■ What this task involves ■
Every line of the entries below from the one containing "Table 2-7. -/" to the one containing "Table 2-8. -/", both ends included, must be written out exactly. No other line belongs in the answer.

■ Input records ■
-- ==== Sys2Proof/Laws/State.lean ====
section
/-! SUPPORT. What each update of the state leaves of each block: one lemma per update and block, so that no proof unfolds an
update. -/

namespace Sys2Proof.Machine

namespace State

variable (s : State)

@[simp] theorem post_store (m : Message) : (s.post m).store = s.store := by rfl
@[simp] theorem post_axes (m : Message) : (s.post m).axes = s.axes := by rfl
@[simp] theorem post_clock (m : Message) : (s.post m).clock = s.clock := by rfl
@[simp] theorem post_ctrl (m : Message) : (s.post m).ctrl = s.ctrl := by rfl
@[simp] theorem post_check (m : Message) : (s.post m).check = s.check := by rfl
@[simp] theorem post_link (m : Message) : (s.post m).link = s.link := by rfl
@[simp] theorem post_mon (m : Message) : (s.post m).mon = s.mon := by rfl
@[simp] theorem post_log (m : Message) : (s.post m).log = s.log := by rfl
@[simp] theorem post_gen (m : Message) : (s.post m).gen = s.gen := by rfl
@[simp] theorem post_wheels (m : Message) : (s.post m).wheels = s.wheels := by rfl
@[simp] theorem post_lines (m : Message) : (s.post m).lines = s.lines := by rfl
@[simp] theorem post_console (m : Message) : (s.post m).console = queueMessage s.console m := by rfl
@[simp] theorem post_pending (m : Message) : (s.post m).pending = s.pending := by rfl
@[simp] theorem post_openReads (m : Message) : (s.post m).openReads = s.openReads := by rfl

@[simp] theorem reply_store (kind tag : Byte) (st : Status) (fields : List Byte) :
    (s.reply kind tag st fields).store = s.store := by rfl
@[simp] theorem reply_axes (kind tag : Byte) (st : Status) (fields : List Byte) :
    (s.reply kind tag st fields).axes = s.axes := by rfl
@[simp] theorem reply_clock (kind tag : Byte) (st : Status) (fields : List Byte) :
    (s.reply kind tag st fields).clock = s.clock := by rfl
@[simp] theorem reply_ctrl (kind tag : Byte) (st : Status) (fields : List Byte) :
    (s.reply kind tag st fields).ctrl = s.ctrl := by rfl
@[simp] theorem reply_check (kind tag : Byte) (st : Status) (fields : List Byte) :
    (s.reply kind tag st fields).check = s.check := by rfl
@[simp] theorem reply_link (kind tag : Byte) (st : Status) (fields : List Byte) :
    (s.reply kind tag st fields).link = s.link := by rfl
@[simp] theorem reply_mon (kind tag : Byte) (st : Status) (fields : List Byte) :
    (s.reply kind tag st fields).mon = s.mon := by rfl
@[simp] theorem reply_log (kind tag : Byte) (st : Status) (fields : List Byte) :
    (s.reply kind tag st fields).log = s.log := by rfl
@[simp] theorem reply_gen (kind tag : Byte) (st : Status) (fields : List Byte) :
    (s.reply kind tag st fields).gen = s.gen := by rfl
@[simp] theorem reply_wheels (kind tag : Byte) (st : Status) (fields : List Byte) :
    (s.reply kind tag st fields).wheels = s.wheels := by rfl
@[simp] theorem reply_lines (kind tag : Byte) (st : Status) (fields : List Byte) :
    (s.reply kind tag st fields).lines = s.lines := by rfl
@[simp] theorem reply_console (kind tag : Byte) (st : Status) (fields : List Byte) :
    (s.reply kind tag st fields).console =
      queueMessage s.console (.reply (kind ||| 0x80#8) tag (statusCode st :: fields)) := by rfl
@[simp] theorem reply_pending (kind tag : Byte) (st : Status) (fields : List Byte) :
    (s.reply kind tag st fields).pending = s.pending := by rfl
@[simp] theorem reply_openReads (kind tag : Byte) (st : Status) (fields : List Byte) :
    (s.reply kind tag st fields).openReads = s.openReads := by rfl

@[simp] theorem reportState_store : s.reportState.store = s.store := by rfl
@[simp] theorem reportState_axes : s.reportState.axes = s.axes := by rfl
@[simp] theorem reportState_clock : s.reportState.clock = s.clock := by rfl
@[simp] theorem reportState_ctrl : s.reportState.ctrl = s.ctrl := by rfl
@[simp] theorem reportState_check : s.reportState.check = s.check := by rfl
@[simp] theorem reportState_link : s.reportState.link = s.link := by rfl
@[simp] theorem reportState_mon : s.reportState.mon = s.mon := by rfl
@[simp] theorem reportState_log : s.reportState.log = s.log := by rfl
@[simp] theorem reportState_gen : s.reportState.gen = s.gen := by rfl
@[simp] theorem reportState_wheels : s.reportState.wheels = s.wheels := by rfl
@[simp] theorem reportState_lines : s.reportState.lines = s.lines := by rfl
@[simp] theorem reportState_console :
    s.reportState.console = queueStateReport s.console s.ctrl.state s.ctrl.pass s.ctrl.entry := by rfl
@[simp] theorem reportState_pending : s.reportState.pending = s.pending := by rfl
@[simp] theorem reportState_openReads : s.reportState.openReads = s.openReads := by rfl

@[simp] theorem reportFaults_store : s.reportFaults.store = s.store := by rfl
@[simp] theorem reportFaults_axes : s.reportFaults.axes = s.axes := by rfl
@[simp] theorem reportFaults_clock : s.reportFaults.clock = s.clock := by rfl
@[simp] theorem reportFaults_ctrl : s.reportFaults.ctrl = s.ctrl := by rfl
@[simp] theorem reportFaults_check : s.reportFaults.check = s.check := by rfl
@[simp] theorem reportFaults_link : s.reportFaults.link = s.link := by rfl
@[simp] theorem reportFaults_mon : s.reportFaults.mon = s.mon := by rfl
@[simp] theorem reportFaults_log : s.reportFaults.log = s.log := by rfl
@[simp] theorem reportFaults_gen : s.reportFaults.gen = s.gen := by rfl
@[simp] theorem reportFaults_wheels : s.reportFaults.wheels = s.wheels := by rfl
@[simp] theorem reportFaults_lines : s.reportFaults.lines = s.lines := by rfl
@[simp] theorem reportFaults_console : s.reportFaults.console = queueFaultReport s.console := by rfl
@[simp] theorem reportFaults_pending : s.reportFaults.pending = s.pending := by rfl
@[simp] theorem reportFaults_openReads : s.reportFaults.openReads = s.openReads := by rfl

@[simp] theorem setGen_store (a : Axis) (g : GenRec) : (s.setGen a g).store = s.store := by rfl
@[simp] theorem setGen_axes (a : Axis) (g : GenRec) : (s.setGen a g).axes = s.axes := by rfl
@[simp] theorem setGen_clock (a : Axis) (g : GenRec) : (s.setGen a g).clock = s.clock := by rfl
@[simp] theorem setGen_ctrl (a : Axis) (g : GenRec) : (s.setGen a g).ctrl = s.ctrl := by rfl
@[simp] theorem setGen_check (a : Axis) (g : GenRec) : (s.setGen a g).check = s.check := by rfl
@[simp] theorem setGen_link (a : Axis) (g : GenRec) : (s.setGen a g).link = s.link := by rfl
@[simp] theorem setGen_mon (a : Axis) (g : GenRec) : (s.setGen a g).mon = s.mon := by rfl
@[simp] theorem setGen_log (a : Axis) (g : GenRec) : (s.setGen a g).log = s.log := by rfl
@[simp] theorem setGen_gen (a : Axis) (g : GenRec) : (s.setGen a g).gen = { s.gen with recs := put s.gen.recs a g } := by
  rfl
@[simp] theorem setGen_wheels (a : Axis) (g : GenRec) : (s.setGen a g).wheels = s.wheels := by rfl
@[simp] theorem setGen_lines (a : Axis) (g : GenRec) : (s.setGen a g).lines = s.lines := by rfl
@[simp] theorem setGen_console (a : Axis) (g : GenRec) : (s.setGen a g).console = s.console := by rfl
@[simp] theorem setGen_pending (a : Axis) (g : GenRec) : (s.setGen a g).pending = s.pending := by rfl
@[simp] theorem setGen_openReads (a : Axis) (g : GenRec) : (s.setGen a g).openReads = s.openReads := by rfl
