-- ==== Sys2Proof/Tests/Slice0.lean ====
section
/-! SUPPORT. The writer's own tests: well-formedness, the manual's worked examples, and for each statement of
Sys2Proof/Certificates a state and operands that meet its hypotheses together. -/

namespace Sys2Proof.Tests

open Sys2Proof.Machine

-- The tests are checked one after another, so that the threads waiting for the kernel do not fill the memory.
set_option Elab.async false

/-! ### Well-formedness: each check refuses an ill-formed command -/

theorem test_wf_body_too_long : (Instr.moveList 0 (List.replicate 4097 0)).wellFormed = false := by decide +kernel

theorem test_wf_body_longest : (Instr.moveList 0 (List.replicate 4096 0)).wellFormed = true := by decide +kernel

theorem test_wf_unknown_kind_known : (Instr.unknownKind 0x26 0 []).wellFormed = false := by decide

theorem test_wf_unknown_kind : (Instr.unknownKind 0xE0 0 []).wellFormed = true := by decide

theorem test_wf_no_bytes_received : (Instr.frameReceive []).wellFormed = false := by decide

theorem test_wf_empty_reply : (Instr.driveReply []).wellFormed = false := by decide

theorem test_wf_clear_of_a_line_without_cues : (Instr.pendingClearExpiry 3).wellFormed = false := by decide

theorem test_wf_edge_of_a_line_without_filter : (Instr.lineFilterEdge 0).wellFormed = false := by decide

/-! ### Check sequences (R102, R189: the values over the characters 1 to 9) -/

def nine : List Byte := [0x31, 0x32, 0x33, 0x34, 0x35, 0x36, 0x37, 0x38, 0x39]

theorem test_crc16_of_the_manual : (crc16 nine).toNat = 10673 := by decide +kernel

theorem test_crc32_of_the_manual : (crc32 nine).toNat = 3421780262 := by decide +kernel

/-! ### Path evaluation (Tables 1-3, 2-6, 2-8) -/

def autoKey (frame : Nat) (value : Int) : Key :=
  { time := frame * 65536, value, segment := .smooth, tangents := .auto }

/-- Table 1-2. -/
def track2 : Track := [autoKey 100 10000, autoKey 140 12000, autoKey 200 11000, autoKey 230 9500]

/-- Table 1-3. -/
theorem test_auto_tangents :
    autoTangent track2 0 = 3276800 ∧ autoTangent track2 1 = 0 ∧ autoTangent track2 2 = -1820444 ∧
      autoTangent track2 3 = -3276800 := by decide +kernel

def axis2 : AxisRec := { AxisRec.reset with configured := true, softMin := 0, softMax := 4000000, origin := 2000000 }

/-- Table 2-6. -/
theorem test_smooth_segment :
    evaluateTrack axis2 none (some track2) 7208960 0 =
      { found := .segment 0, frac := some 16384, tangents := some (3276800, 0), rounded := 10594, mapped := 10594
        sum := 2010594, setpoint := 2010594, clamped := false } := by decide +kernel

def axis8 : AxisRec := { AxisRec.reset with configured := true, softMin := 0, softMax := 40000, origin := -5000 }

/-- Table 2-7. -/
def map8 : LensMap := [(0, 0), (1000, 40000), (2000, 70000), (4000, 100000)]

def track8 : Track :=
  [{ time := 20 * 65536, value := 800, segment := .linear, tangents := .auto },
   { time := 30 * 65536, value := 1800, segment := .linear, tangents := .auto }]

/-- Table 2-8. -/
theorem test_linear_through_a_map_and_the_clamp :
    evaluateTrack axis8 (some map8) (some track8) 1594709 0 =
      { found := .segment 0, frac := some 28398, tangents := none, rounded := 1233, mapped := 46990, sum := 41990
        setpoint := 40000, clamped := true } := by decide +kernel

/-- Table 2-9: a track-less axis keeps its setpoint at ARM. -/
theorem test_held_value : (evaluateTrack { axis2 with origin := 300 } none none 0 (2300 - 300)).setpoint = 2300 := by decide

/-! ### The move clock (Tables 3-3, 3-5, 3-6) -/

/-- Table 3-3: the increments at half speed, and the remainder after four periods. -/
theorem test_half_speed :
    ((takeIncrement { Clock.reset with speed := 500000 }).2 = 786) ∧
      (takeIncrement { Clock.reset with speed := 500000, rem := 864000000000000 }).2 = 787 ∧
      (takeIncrement { Clock.reset with speed := 500000, rem := 296000000000000 }).1.rem = 728000000000000 := by
  decide +kernel

/-- Table 3-5: a stop ramp re-based by a fault at e = 600,000. -/
theorem test_fault_ramp :
    (startFaultRamp { Clock.reset with speed := 600000, ramp := .down .stop 2000 }).ramp = .down .fault 6000 := by decide

/-- Table 3-6: the trim of a period after pulse 2, and after pulse 3. -/
theorem test_follower_trim :
    let c : Clock :=
      { Clock.reset with
        cfg := { ClockSettings.reset with sync := .follower }, speed := 1000000, travel := 64487
        lock := some { pulses := 0, base := 0 } }
    (pulseLock c { pulses := 0, base := 0 }).budget = 1049 ∧ trimOf { c with budget := 1049 } = 196 ∧
      trimOf { c with budget := -132 } = -132 := by decide +kernel

/-- R61: at 24 frames a second the camera-lost timer measures 62.5 ms from its expiry, here 500 µs after the event that takes it. -/
theorem test_lost_timer_restarts_at_its_expiry :
    (loseCamera { Clock.reset with lostTimer := some 500 }).lostTimer = some 63000 := by decide

/-! ### The run check (Tables 5-4, 5-5) -/

def frameKeys (vs : List Int) : Track :=
  (List.range vs.length).map fun i =>
    { time := i * 65536, value := vs.getD i 0, segment := .linear, tangents := .auto }

def axisOfCheck : AxisRec :=
  { AxisRec.reset with
    configured := true, softMin := 0, softMax := 1000000, velLimit := 100000, accLimit := 1500000, window := 100 }

/-- Table 5-3. -/
def moveOfCheck : Move :=
  { name := [0x41]
    tracks :=
      put (put (fill 16 none) 0 (some (frameKeys [0, 1000, 3000, 6000, 9000, 11000]))) 1
        (some (frameKeys [0, 2000, 6000, 11000, 14000, 15000])) }

def progressOfCheck : CheckProgress :=
  { purpose := .arm .play, start := fill 16 0, total := 7, taken := 0, first := none
    peaks := fill 16 { velocity := 0, accel := 0 }, timeLeft := 1000 }

/-- The run list and the axes of the worked example of 05_the_run_check.md. -/
def checkRig : State :=
  { State.reset with
    store := { Store.reset with moves := put (fill 32 none) 0 (some moveOfCheck), free := 16372 }
    axes := { AxisTable.reset with recs := put (put (fill 16 AxisRec.reset) 0 axisOfCheck) 1 axisOfCheck }
    ctrl :=
      { Ctrl.reset with
        state := .checking, purpose := some (.arm .play), armSetpoints := some (fill 16 0)
        runList :=
          [{ slot := 0, startFrame := 0, endFrame := 5, speed := 1000, holdAtEnd := false },
           { slot := 0, startFrame := 5, endFrame := 3, speed := 500, holdAtEnd := false }] }
    check :=
      { progress := some progressOfCheck, record := none } }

■ Solution to the exercise ■
/-- Table 2-7. -/
def map8 : LensMap := [(0, 0), (1000, 40000), (2000, 70000), (4000, 100000)]

def track8 : Track :=
  [{ time := 20 * 65536, value := 800, segment := .linear, tangents := .auto },
   { time := 30 * 65536, value := 1800, segment := .linear, tangents := .auto }]

/-- Table 2-8. -/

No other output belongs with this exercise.